• Data to use:
____

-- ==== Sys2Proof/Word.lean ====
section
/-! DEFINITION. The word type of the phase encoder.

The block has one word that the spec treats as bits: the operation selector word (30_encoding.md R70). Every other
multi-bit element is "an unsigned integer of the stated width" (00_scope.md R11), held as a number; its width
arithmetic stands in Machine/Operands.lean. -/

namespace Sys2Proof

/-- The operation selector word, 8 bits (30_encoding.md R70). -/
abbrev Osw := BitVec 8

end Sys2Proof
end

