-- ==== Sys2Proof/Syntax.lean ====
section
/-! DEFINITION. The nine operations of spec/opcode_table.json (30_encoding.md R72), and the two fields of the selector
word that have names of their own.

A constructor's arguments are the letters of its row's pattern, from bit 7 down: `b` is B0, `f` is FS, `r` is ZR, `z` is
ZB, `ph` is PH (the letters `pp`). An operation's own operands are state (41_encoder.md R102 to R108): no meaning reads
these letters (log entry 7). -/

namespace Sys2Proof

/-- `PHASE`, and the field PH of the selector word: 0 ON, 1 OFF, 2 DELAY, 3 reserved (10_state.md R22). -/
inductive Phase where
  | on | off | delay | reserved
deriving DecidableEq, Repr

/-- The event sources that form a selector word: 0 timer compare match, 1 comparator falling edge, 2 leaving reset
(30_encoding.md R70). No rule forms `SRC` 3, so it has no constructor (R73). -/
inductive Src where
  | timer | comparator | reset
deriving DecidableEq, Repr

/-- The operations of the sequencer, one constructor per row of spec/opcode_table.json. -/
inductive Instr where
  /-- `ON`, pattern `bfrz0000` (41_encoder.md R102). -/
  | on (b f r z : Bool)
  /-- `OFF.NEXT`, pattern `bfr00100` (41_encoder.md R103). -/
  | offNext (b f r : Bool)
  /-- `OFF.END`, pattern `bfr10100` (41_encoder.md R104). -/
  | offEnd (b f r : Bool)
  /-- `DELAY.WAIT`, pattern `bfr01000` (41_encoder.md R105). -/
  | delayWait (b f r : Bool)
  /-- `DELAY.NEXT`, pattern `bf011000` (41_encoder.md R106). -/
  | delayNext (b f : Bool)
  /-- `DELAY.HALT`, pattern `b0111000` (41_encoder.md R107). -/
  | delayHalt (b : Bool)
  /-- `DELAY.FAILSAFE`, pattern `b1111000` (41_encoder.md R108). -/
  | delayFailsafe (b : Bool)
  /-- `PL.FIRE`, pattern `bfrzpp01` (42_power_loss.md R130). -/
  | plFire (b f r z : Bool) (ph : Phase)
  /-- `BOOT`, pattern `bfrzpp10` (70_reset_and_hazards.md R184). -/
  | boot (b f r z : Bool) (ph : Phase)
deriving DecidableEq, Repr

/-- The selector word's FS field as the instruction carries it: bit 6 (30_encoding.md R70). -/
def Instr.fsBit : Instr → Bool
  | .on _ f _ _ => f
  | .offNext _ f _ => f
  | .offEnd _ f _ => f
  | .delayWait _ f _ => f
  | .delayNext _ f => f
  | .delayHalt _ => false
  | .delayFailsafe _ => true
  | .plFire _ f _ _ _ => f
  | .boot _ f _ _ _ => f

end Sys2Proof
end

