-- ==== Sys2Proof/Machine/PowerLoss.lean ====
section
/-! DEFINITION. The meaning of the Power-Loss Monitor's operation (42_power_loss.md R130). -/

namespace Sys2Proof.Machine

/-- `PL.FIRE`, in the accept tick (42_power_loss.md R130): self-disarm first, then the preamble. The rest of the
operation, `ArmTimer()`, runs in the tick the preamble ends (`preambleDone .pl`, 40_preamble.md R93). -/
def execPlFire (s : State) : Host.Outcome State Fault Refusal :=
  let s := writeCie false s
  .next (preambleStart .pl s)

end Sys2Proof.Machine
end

____

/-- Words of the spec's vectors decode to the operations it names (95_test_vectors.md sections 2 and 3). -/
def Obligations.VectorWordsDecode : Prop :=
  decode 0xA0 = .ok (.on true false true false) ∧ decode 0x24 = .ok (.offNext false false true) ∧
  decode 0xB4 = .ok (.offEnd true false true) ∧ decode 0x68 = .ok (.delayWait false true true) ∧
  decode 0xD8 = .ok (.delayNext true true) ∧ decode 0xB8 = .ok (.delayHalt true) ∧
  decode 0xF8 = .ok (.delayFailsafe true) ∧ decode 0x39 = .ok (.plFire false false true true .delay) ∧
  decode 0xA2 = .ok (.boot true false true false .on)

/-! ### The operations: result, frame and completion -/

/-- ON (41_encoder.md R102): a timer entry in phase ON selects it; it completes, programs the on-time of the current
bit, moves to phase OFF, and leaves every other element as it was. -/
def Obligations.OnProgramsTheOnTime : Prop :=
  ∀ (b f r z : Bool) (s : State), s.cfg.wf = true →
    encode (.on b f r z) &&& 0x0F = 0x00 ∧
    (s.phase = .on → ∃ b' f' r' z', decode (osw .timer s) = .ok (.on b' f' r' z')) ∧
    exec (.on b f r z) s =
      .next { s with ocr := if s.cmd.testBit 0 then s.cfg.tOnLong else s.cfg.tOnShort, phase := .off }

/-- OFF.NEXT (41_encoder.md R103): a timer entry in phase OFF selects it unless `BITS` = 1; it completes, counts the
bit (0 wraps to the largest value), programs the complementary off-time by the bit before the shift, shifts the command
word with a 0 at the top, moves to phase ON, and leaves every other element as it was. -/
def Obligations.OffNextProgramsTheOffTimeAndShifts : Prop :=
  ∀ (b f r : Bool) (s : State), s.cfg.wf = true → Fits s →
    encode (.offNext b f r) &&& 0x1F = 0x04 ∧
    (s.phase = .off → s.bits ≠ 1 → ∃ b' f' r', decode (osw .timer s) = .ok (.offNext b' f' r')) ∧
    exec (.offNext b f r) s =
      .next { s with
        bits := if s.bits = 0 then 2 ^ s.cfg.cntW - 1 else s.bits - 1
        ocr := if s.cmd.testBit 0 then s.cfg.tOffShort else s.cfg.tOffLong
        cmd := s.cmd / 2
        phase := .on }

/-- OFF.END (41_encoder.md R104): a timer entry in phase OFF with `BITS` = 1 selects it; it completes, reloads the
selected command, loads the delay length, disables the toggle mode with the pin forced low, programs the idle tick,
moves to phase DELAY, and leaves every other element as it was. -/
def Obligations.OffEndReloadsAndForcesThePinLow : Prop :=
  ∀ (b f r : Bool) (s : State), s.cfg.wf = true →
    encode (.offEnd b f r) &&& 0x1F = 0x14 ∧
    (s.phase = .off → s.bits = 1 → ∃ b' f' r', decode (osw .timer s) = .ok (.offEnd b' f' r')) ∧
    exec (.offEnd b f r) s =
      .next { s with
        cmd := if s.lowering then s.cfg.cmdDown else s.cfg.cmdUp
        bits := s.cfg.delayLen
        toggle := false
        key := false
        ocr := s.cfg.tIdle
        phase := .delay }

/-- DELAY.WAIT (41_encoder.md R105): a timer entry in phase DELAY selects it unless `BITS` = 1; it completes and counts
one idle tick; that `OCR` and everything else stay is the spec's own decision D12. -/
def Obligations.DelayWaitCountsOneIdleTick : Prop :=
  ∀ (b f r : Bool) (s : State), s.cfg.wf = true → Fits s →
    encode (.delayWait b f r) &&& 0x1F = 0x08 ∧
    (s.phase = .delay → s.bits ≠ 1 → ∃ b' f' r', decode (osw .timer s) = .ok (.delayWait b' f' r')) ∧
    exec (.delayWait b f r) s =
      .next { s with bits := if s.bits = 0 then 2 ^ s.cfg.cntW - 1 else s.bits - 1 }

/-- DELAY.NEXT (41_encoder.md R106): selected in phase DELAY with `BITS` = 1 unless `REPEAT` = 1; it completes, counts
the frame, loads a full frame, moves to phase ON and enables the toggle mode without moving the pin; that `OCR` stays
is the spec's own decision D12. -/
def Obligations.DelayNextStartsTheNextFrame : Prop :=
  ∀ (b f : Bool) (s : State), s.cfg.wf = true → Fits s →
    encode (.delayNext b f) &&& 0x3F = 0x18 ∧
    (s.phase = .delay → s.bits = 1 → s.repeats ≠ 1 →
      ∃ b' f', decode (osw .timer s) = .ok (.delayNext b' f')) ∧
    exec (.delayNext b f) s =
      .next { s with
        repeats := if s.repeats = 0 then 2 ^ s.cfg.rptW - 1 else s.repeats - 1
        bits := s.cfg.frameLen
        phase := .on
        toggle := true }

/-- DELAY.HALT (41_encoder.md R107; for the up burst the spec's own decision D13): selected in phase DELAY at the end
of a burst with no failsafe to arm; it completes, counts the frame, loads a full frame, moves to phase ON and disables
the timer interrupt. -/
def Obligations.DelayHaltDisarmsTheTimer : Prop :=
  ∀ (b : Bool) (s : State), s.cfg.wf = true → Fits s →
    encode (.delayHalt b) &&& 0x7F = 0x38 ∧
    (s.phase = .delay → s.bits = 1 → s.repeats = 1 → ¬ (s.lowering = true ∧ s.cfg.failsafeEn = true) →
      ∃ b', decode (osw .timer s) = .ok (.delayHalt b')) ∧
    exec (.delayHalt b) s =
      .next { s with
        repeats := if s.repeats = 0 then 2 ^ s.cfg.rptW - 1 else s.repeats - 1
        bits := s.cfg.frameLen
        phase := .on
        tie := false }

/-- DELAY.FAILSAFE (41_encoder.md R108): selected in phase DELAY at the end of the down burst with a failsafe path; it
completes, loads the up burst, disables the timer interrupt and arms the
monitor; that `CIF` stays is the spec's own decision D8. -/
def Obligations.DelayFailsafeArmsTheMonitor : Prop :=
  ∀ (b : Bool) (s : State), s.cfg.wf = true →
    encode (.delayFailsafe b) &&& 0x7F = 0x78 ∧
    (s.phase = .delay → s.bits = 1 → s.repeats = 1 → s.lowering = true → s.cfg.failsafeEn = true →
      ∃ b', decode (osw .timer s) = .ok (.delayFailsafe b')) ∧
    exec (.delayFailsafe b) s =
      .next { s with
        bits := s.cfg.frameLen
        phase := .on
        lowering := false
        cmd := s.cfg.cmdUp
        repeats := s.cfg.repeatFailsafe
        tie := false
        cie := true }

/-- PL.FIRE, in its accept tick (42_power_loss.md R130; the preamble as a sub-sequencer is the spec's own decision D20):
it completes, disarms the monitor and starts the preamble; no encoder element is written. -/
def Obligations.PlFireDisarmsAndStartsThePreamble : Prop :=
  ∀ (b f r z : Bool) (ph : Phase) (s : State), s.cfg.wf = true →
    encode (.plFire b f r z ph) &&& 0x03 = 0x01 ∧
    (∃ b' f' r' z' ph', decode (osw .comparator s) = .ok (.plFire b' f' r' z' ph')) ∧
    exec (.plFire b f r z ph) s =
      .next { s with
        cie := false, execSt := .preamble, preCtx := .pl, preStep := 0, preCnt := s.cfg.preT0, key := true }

____

• Instructions for the task:
Your answer should consist of the lines from the line with "inductive Phase where" to the line with "on (b f r z : Bool)" above, repeated exactly, both ends included.

• Your solution:
inductive Phase where
  | on | off | delay | reserved
deriving DecidableEq, Repr

/-- The event sources that form a selector word: 0 timer compare match, 1 comparator falling edge, 2 leaving reset
(30_encoding.md R70). No rule forms `SRC` 3, so it has no constructor (R73). -/
inductive Src where
  | timer | comparator | reset
deriving DecidableEq, Repr

/-- The operations of the sequencer, one constructor per row of spec/opcode_table.json. -/
inductive Instr where
  /-- `ON`, pattern `bfrz0000` (41_encoder.md R102). -/
  | on (b f r z : Bool)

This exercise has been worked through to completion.